PROMPT:
Every line with the string "loopP" must be copied from the entries below.

====== WORKING DATA ======

/-- initialise(u0) over the sections. -/
def initialise (d : BitVec 512) (ffHeld u0 : Fl) (cs : List Sec) : List Sec :=
  let k := ldInteg d
  if k = 0xF then zeroStates cs
  else
    let v := Fl.fma (Fl.neg (ldFfGain d)) ffHeld u0
    let after := cs.drop (k + 1)
    let prod := after.foldl (fun p c => Fl.mul p (secGain c)) Fl.one
    let y := Fl.div v prod
    match cs.drop k with
    | [] => zeroStates cs
    | c :: _ =>
      let s2 := Fl.mul (Fl.add Fl.one (secA1 d k c)) y
      zeroStates (cs.take k) ++ [{ c with s1 := y.toBits, s2 := s2.toBits }] ++ initAfter y after

/-- initialise(U_PREV) on working values. -/
def LoopWork.init (w : LoopWork) (d : BitVec 512) : LoopWork :=
  { w with secs := initialise d (Fl.ofBits w.ffHeld) (Fl.ofBits w.uPrev) w.secs }

/-! ## Commands at the launch (R144, R145) -/

/-- The alternate group that holds set `n`. -/
def LoopWork.altOf (w : LoopWork) (n : Nat) : List Sec := w.alts.filter fun x => x.set == n

/-- The sections of set `n` as the loop holds it. -/
def LoopWork.held (w : LoopWork) (n : Nat) : Option (List Sec) :=
  if n = w.active then some w.secs
  else match w.altOf n with
    | [] => none
    | xs => some xs

/-- A section with the coefficients of another. -/
def Sec.withCoeff (x c : Sec) : Sec := { x with b0 := c.b0, b1 := c.b1, b2 := c.b2, a1 := c.a1, a2 := c.a2 }

/-- SWITCH exchanges the coefficients in use with those of set `n`; the alternate blocks then hold the set left. -/
def LoopWork.exchange (w : LoopWork) (n : Nat) : LoopWork :=
  let grp := w.altOf n
  { w with
    secs := List.zipWith Sec.withCoeff w.secs grp
    alts := ((w.alts.foldl (fun (acc : List Sec × List Sec) x =>
        if x.set == n then
          match acc.2 with
          | [] => (acc.1 ++ [x], [])
          | c :: cs => (acc.1 ++ [{ x.withCoeff c with set := w.active }], cs)
        else (acc.1 ++ [x], acc.2)) ([], w.secs)).1)
    active := n }

/-- Leaving FAULT (R136): initialise, then AUTO by a soft start (carried as HELD within the launch), or MANUAL at
U_PREV. -/
def LoopWork.leaveFault (w : LoopWork) (d : BitVec 512) : LoopWork :=
  let w := w.init d
  if ldMan0 d then { w with state := 1, manual := w.uPrev } else { w with state := 2 }

/-- The pending command takes effect (R144, R145): the working values, and the set of a SWITCH discarded at its
installation. -/
def LoopWork.apply (w : LoopWork) (d : BitVec 512) (c : LoopCmd) : LoopWork × Option Nat :=
  match c.cmd with
  | 1 => if w.state = 1 then ({ w.init d with state := 2 }, none) else (w, none)
  | 2 => if w.state = 3 then (w, none) else ({ w with state := 1, manual := c.val }, none)
  | 3 => if w.state = 1 then ({ w with manual := c.val }, none) else (w, none)
  | 4 => if w.state = 3 ∧ setValid d w.secs then (w.leaveFault d, none) else (w, none)
  | _ =>
    match w.held c.set with
    | none => (w, some c.set)
    | some xs =>
      if c.set = w.active ∧ w.state ≠ 3 then (w, none)
      else if !setValid d xs then (w, some c.set)
      else if c.set = w.active then (w.leaveFault d, none)
      else
        let w := w.exchange c.set
        if w.state = 3 then (w.leaveFault d, none) else (w.init d, none)

/-! ## First launch and re-entry (R126, R134, R321) -/

/-- The first-launch step: starting output, mode, set 0. -/
def LoopWork.firstLaunch (w : LoopWork) (d : BitVec 512) (rb : Option Fl) : LoopWork :=
  let u0 := match rb with
    | some v => v
    | none => flClamp (ldFaultOut d) (ldOutLo d) (ldOutHi d)
  let w := { w with
    uPrev := u0.toBits, manual := u0.toBits, first := false, state := if ldMan0 d then 1 else 2 }
  if setValid d w.secs then w.init d else { w with state := 3, cause := 1 }

/-- The re-entry step (R321): `lag0` that the LAG 0 column holds, `last` the last committed value. -/
def LoopWork.reentry (w : LoopWork) (d : BitVec 512) (lag0 : Bool) (last : F32) : LoopWork :=
  match w.state with
  | 0 => if lag0 then { w with uPrev := last } else { ({ w with uPrev := last }).init d with state := 2 }
  | 1 => { w with uPrev := last }
  | 2 => ({ w with uPrev := last }).init d
  | _ => w

/-! ## One cycle (R126) -/

/-- One section of the cascade: output and new states (R124). -/
def secStep (a1 : Fl) (c : Sec) (x : Fl) : Fl × Fl × Fl :=
  let y := Fl.fma (Fl.ofBits c.b0) x (Fl.ofBits c.s1)
  let t1 := Fl.fma (Fl.ofBits c.b1) x (Fl.ofBits c.s2)
  let t2 := Fl.fma (Fl.ofBits c.b2) x Fl.zero
  (y, Fl.fma (Fl.neg a1) y t1, Fl.fma (Fl.neg (Fl.ofBits c.a2)) y t2)

/-- The cascade from section `i` on: its output and the new states of each section. -/
def cascade (d : BitVec 512) : Nat → List Sec → Fl → Fl × List (Fl × Fl)
  | _, [], x => (x, [])
  | i, c :: cs, x =>
    let r := secStep (secA1 d i c) c x
    let q := cascade d (i + 1) cs r.1
    (q.1, (r.2.1, r.2.2) :: q.2)

/-- The new states stored; the integrating section keeps its own when frozen. -/
def storeStates (integ : Nat) (freeze : Bool) : Nat → List Sec → List (Fl × Fl) → List Sec
  | i, c :: cs, n :: ns =>
    (if i = integ ∧ freeze then c else { c with s1 := n.1.toBits, s2 := n.2.toBits }) ::
      storeStates integ freeze (i + 1) cs ns
  | _, cs, _ => cs

/-- What a cycle of a loop yields: the working values, the record it writes (0 fresh, 1 late, 2 fault), the cause of a
FAULT entered (0 none), e and u_raw, and whether sections were computed. -/
structure Cycle where
  w     : LoopWork
  kind  : Nat := 0
  enter : Nat := 0
  e     : Fl := .fin false 0 (-149)
  uRaw  : Fl := .fin false 0 (-149)
  ran   : Bool := false

/-- A cycle that computes nothing freezes nothing and adds no excitation (R123). -/
def LoopWork.still (w : LoopWork) : LoopWork := { w with awF := false, cmpF := false, excited := false }

/-- A FAULT entered in this cycle: the blocks keep the content `before` but for STATUS. (DEDUCED, log entry 28) -/
def enterFault (before : LoopWork) (cause : Nat) : Cycle :=
  { w := { before.still with state := 3, cause := cause }, kind := 2, enter := cause }

/-- Rate and range limits (R129), then AUTO's freezes (R130, R131) and the new states. The bounds U_PREV ± RATE × p are a rounded
product and a rounded sum. (DESIGN CHOICE, log entry 113) -/
def limitStore (d : BitVec 512) (before w : LoopWork) (uRaw e : Fl) (ns : List (Fl × Fl)) (compl exc ran : Bool) : Cycle :=
  let cause := badCause (uRaw :: ns.foldr (fun n acc => n.1 :: n.2 :: acc) [])
  if cause ≠ 0 then enterFault before cause
  else
    let p := loopP (ldClass d)
    let up := Fl.ofBits w.uPrev
    let u := flClamp uRaw (Fl.sub up (Fl.mul (ldRateDn d) p)) (Fl.add up (Fl.mul (ldRateUp d) p))
    let u := flClamp u (ldOutLo d) (ldOutHi d)
    let hi := Fl.lt u uRaw
    let lo := Fl.lt uRaw u
    let lim := match ldAw d with
      | 0 => (hi && Fl.lt Fl.zero e) || (lo && Fl.lt e Fl.zero)
      | 1 => hi || lo
      | _ => false
    let auto := w.state == 0
    let w := { w with
      limHi := hi, limLo := lo, awF := auto && lim, cmpF := auto && compl, excited := exc
      secs := if auto then storeStates (ldInteg d) (lim || compl) 0 w.secs ns else w.secs
      uPrev := u.toBits }
    { w := w, kind := 0, e := e, uRaw := uRaw, ran := ran }

/-- Inputs of a cycle: what R127 finds usable, the raw PV record, the compliance mark of the readback, and the
excitation as a function of e. -/
structure LoopIn where
  pv    : Option Fl := none
  pvRec : W64 := 0
  pvKindOk : Bool := false
  sp    : Option Fl := none
  ff    : Option Fl := none
  rb    : Option Fl := none
  compl : Bool := false

/-- A PV that is late and nothing worse holds the loop for this cycle (R137). -/
def pvLateOnly (i : LoopIn) : Bool :=
  recBit i.pvRec qLate && !recBit i.pvRec qStale && !recBit i.pvRec qSubst && !recBit i.pvRec qRange &&
  !recBit i.pvRec qNoAuth && i.pvKindOk

/-- The reaction to a PV that is not usable (R137). What the cycle stored before the test of PV stays: nothing was computed
that R135 would discard. -/
def pvMissing (d : BitVec 512) (w : LoopWork) (i : LoopIn) : Cycle :=
  if pvLateOnly i then { w := w.still, kind := 1 }
  else if ldInFail d && w.pvSeen then enterFault w 6
  else { w := { w.still with state := 2 }, kind := 1 }

/-- The processing of a loop after the first-launch, re-entry and command steps (R126 to R131, R136, R137). `before` is
what the blocks keep when the cycle ends in FAULT; `exc e` the excitation. -/
def loopCycle (d : BitVec 512) (before w : LoopWork) (i : LoopIn) (exc : Fl → Fl) : Cycle :=
  if w.state = 3 then { w := w.still, kind := 2 }
  else
    let w := match i.ff with
      | some v => { w with ffHeld := v.toBits }
      | none => w
    if w.state = 1 then limitStore d before w (Fl.ofBits w.manual) Fl.zero [] false false false
    else match i.pv with
      | none => pvMissing d w i
      | some pv =>
        let w := { w with pvSeen := true }
        let tgt := match i.sp with
          | some v => v
          | none => if w.spSeen then Fl.ofBits w.tgt else pv
        let w := { w with spSeen := w.spSeen || i.sp.isSome }
        let soft := w.state == 2 || Fl.lt (ldSpStep d) (Fl.sub tgt (Fl.ofBits w.tgt)).abs
        let wsp := if soft then pv else Fl.ofBits w.wsp
        let step := Fl.mul (ldSpRate d) (loopP (ldClass d))
        let dist := Fl.sub tgt wsp
        let wsp := if Fl.le dist.abs step then tgt
          else Fl.add wsp (if Fl.lt Fl.zero dist then step else step.neg)
        let w := { w with
          state := 0, wsp := wsp.toBits, tgt := tgt.toBits, ramping := !Fl.feq wsp tgt }
        let e := if ldDir d then Fl.sub pv wsp else Fl.sub wsp pv
        let q := cascade d 0 w.secs e
        let u0 := Fl.fma (ldFfGain d) (Fl.ofBits w.ffHeld) q.1
        let x := if ldAdapt d then exc e else Fl.zero
        let uRaw := if ldAdapt d then Fl.add u0 x else u0
        limitStore d before w uRaw e q.2 i.compl (!x.isZero) true

end Sys2Proof.Machine
end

======

OUTPUT FOR THIS TASK:
    let p := loopP (ldClass d)
        let step := Fl.mul (ldSpRate d) (loopP (ldClass d))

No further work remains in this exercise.